Dataset entries

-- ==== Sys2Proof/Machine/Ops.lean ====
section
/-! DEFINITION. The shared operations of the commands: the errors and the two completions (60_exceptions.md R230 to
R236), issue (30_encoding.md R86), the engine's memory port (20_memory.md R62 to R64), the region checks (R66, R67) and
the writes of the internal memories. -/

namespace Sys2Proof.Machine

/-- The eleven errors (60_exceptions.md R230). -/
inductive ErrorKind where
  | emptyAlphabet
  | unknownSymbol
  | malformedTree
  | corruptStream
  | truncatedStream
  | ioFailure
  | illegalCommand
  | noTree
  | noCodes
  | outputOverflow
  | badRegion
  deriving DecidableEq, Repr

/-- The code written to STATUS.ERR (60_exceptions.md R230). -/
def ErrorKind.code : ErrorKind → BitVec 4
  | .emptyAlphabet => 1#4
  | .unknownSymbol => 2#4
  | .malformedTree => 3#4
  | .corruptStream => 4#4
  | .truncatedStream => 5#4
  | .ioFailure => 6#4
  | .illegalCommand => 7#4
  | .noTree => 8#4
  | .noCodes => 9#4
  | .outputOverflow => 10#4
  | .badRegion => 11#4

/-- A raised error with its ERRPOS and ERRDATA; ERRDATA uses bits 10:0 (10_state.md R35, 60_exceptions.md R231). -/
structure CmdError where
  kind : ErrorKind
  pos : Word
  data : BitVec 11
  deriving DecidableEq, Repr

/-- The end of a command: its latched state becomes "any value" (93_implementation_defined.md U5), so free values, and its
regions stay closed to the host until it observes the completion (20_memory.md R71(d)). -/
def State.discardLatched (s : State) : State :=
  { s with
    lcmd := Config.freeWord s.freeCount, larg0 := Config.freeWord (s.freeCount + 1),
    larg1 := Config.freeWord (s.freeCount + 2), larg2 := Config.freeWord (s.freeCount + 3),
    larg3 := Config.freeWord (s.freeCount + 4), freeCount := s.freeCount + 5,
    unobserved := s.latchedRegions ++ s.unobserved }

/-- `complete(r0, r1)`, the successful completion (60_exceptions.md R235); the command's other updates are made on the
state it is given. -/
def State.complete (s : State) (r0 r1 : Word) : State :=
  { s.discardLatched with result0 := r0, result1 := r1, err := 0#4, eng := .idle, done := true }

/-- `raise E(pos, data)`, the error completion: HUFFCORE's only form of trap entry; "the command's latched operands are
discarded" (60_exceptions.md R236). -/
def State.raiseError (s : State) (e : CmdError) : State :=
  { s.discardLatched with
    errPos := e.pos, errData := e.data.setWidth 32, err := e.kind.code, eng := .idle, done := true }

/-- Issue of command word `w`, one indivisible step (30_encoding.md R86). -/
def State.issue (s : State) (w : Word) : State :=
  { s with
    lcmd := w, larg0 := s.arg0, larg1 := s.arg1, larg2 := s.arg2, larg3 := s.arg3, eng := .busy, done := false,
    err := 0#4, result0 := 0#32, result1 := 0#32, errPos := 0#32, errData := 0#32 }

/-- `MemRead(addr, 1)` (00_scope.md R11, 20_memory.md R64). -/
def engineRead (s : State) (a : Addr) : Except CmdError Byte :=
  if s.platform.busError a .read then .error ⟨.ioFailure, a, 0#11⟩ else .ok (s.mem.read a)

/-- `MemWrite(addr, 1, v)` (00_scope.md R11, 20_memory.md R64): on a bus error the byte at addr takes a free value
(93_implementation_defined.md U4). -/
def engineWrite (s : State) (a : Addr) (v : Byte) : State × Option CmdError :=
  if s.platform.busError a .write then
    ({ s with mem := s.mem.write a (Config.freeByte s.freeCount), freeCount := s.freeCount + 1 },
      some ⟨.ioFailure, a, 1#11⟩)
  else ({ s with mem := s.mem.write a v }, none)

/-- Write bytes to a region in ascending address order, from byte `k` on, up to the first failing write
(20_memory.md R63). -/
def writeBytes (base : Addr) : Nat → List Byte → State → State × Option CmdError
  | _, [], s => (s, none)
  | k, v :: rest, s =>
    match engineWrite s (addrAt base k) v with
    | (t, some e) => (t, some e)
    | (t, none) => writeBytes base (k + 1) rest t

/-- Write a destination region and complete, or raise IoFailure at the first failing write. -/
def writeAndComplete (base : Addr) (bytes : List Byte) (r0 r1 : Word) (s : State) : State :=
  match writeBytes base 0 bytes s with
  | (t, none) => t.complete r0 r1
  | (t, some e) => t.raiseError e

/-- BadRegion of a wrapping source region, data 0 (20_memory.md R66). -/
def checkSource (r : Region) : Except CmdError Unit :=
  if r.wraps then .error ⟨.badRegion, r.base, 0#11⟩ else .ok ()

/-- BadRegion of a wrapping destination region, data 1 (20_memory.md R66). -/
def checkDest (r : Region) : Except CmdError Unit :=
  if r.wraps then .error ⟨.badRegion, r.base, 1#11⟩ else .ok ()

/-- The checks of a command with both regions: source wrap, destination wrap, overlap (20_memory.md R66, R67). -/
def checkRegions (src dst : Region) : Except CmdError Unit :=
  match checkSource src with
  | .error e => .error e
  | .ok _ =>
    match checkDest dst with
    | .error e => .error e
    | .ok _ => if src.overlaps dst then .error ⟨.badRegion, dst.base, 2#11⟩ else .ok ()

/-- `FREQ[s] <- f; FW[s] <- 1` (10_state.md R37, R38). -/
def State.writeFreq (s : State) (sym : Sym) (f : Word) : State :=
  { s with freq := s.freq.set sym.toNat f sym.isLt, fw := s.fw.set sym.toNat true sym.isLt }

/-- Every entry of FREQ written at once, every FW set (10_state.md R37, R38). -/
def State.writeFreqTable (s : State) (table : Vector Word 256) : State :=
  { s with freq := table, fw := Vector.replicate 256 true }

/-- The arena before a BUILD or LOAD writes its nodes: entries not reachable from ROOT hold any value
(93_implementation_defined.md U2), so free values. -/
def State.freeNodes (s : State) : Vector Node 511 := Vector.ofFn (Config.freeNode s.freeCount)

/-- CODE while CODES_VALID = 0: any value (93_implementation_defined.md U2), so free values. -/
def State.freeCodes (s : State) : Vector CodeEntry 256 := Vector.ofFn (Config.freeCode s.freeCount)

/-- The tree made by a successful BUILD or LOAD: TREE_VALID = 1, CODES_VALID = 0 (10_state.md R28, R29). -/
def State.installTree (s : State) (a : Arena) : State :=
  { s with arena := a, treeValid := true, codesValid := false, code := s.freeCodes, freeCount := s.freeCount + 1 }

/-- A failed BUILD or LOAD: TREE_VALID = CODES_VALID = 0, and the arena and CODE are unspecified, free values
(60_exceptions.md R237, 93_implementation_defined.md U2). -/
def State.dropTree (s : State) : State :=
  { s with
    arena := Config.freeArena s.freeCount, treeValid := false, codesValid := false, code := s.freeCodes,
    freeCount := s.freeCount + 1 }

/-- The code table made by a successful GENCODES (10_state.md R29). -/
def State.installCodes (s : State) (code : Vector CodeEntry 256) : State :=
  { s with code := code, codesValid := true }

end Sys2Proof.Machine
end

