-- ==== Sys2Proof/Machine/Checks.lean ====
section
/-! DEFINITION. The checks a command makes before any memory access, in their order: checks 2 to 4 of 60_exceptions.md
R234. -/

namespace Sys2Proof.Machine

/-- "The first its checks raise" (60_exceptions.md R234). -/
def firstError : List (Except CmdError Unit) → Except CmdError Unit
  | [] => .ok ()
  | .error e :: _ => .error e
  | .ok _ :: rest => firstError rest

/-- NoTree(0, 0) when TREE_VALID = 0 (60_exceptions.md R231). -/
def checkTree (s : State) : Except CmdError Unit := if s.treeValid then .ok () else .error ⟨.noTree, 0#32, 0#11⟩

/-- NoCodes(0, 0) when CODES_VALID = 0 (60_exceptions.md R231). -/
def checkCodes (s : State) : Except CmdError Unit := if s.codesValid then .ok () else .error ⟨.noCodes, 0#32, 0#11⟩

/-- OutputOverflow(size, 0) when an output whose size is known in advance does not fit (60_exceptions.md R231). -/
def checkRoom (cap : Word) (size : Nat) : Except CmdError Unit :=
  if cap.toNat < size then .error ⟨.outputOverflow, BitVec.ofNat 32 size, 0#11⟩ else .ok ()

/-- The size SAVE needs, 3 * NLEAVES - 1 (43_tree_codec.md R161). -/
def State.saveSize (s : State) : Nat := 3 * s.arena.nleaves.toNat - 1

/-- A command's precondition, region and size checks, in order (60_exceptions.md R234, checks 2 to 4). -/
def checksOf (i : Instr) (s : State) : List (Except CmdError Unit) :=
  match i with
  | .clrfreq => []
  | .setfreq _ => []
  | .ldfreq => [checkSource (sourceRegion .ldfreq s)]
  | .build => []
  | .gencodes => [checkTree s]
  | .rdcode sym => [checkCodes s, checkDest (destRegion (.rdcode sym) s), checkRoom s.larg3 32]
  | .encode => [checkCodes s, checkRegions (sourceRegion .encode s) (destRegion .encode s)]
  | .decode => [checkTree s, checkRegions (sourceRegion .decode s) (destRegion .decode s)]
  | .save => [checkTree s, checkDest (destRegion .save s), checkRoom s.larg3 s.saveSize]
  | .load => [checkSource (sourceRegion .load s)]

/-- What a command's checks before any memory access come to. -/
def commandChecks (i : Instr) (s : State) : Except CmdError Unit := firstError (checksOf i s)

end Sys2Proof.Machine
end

§ **What you need to do**: Write out exactly the lines between the start of the entries and the line containing "lcmd := Config.freeWord", including that line and the first one.

§ **Solution below**:
-- ==== Sys2Proof/Machine/Ops.lean ====
section
/-! DEFINITION. The shared operations of the commands: the errors and the two completions (60_exceptions.md R230 to
R236), issue (30_encoding.md R86), the engine's memory port (20_memory.md R62 to R64), the region checks (R66, R67) and
the writes of the internal memories. -/

namespace Sys2Proof.Machine

/-- The eleven errors (60_exceptions.md R230). -/
inductive ErrorKind where
  | emptyAlphabet
  | unknownSymbol
  | malformedTree
  | corruptStream
  | truncatedStream
  | ioFailure
  | illegalCommand
  | noTree
  | noCodes
  | outputOverflow
  | badRegion
  deriving DecidableEq, Repr

/-- The code written to STATUS.ERR (60_exceptions.md R230). -/
def ErrorKind.code : ErrorKind → BitVec 4
  | .emptyAlphabet => 1#4
  | .unknownSymbol => 2#4
  | .malformedTree => 3#4
  | .corruptStream => 4#4
  | .truncatedStream => 5#4
  | .ioFailure => 6#4
  | .illegalCommand => 7#4
  | .noTree => 8#4
  | .noCodes => 9#4
  | .outputOverflow => 10#4
  | .badRegion => 11#4

/-- A raised error with its ERRPOS and ERRDATA; ERRDATA uses bits 10:0 (10_state.md R35, 60_exceptions.md R231). -/
structure CmdError where
  kind : ErrorKind
  pos : Word
  data : BitVec 11
  deriving DecidableEq, Repr

/-- The end of a command: its latched state becomes "any value" (93_implementation_defined.md U5), so free values, and its
regions stay closed to the host until it observes the completion (20_memory.md R71(d)). -/
def State.discardLatched (s : State) : State :=
  { s with
    lcmd := Config.freeWord s.freeCount, larg0 := Config.freeWord (s.freeCount + 1),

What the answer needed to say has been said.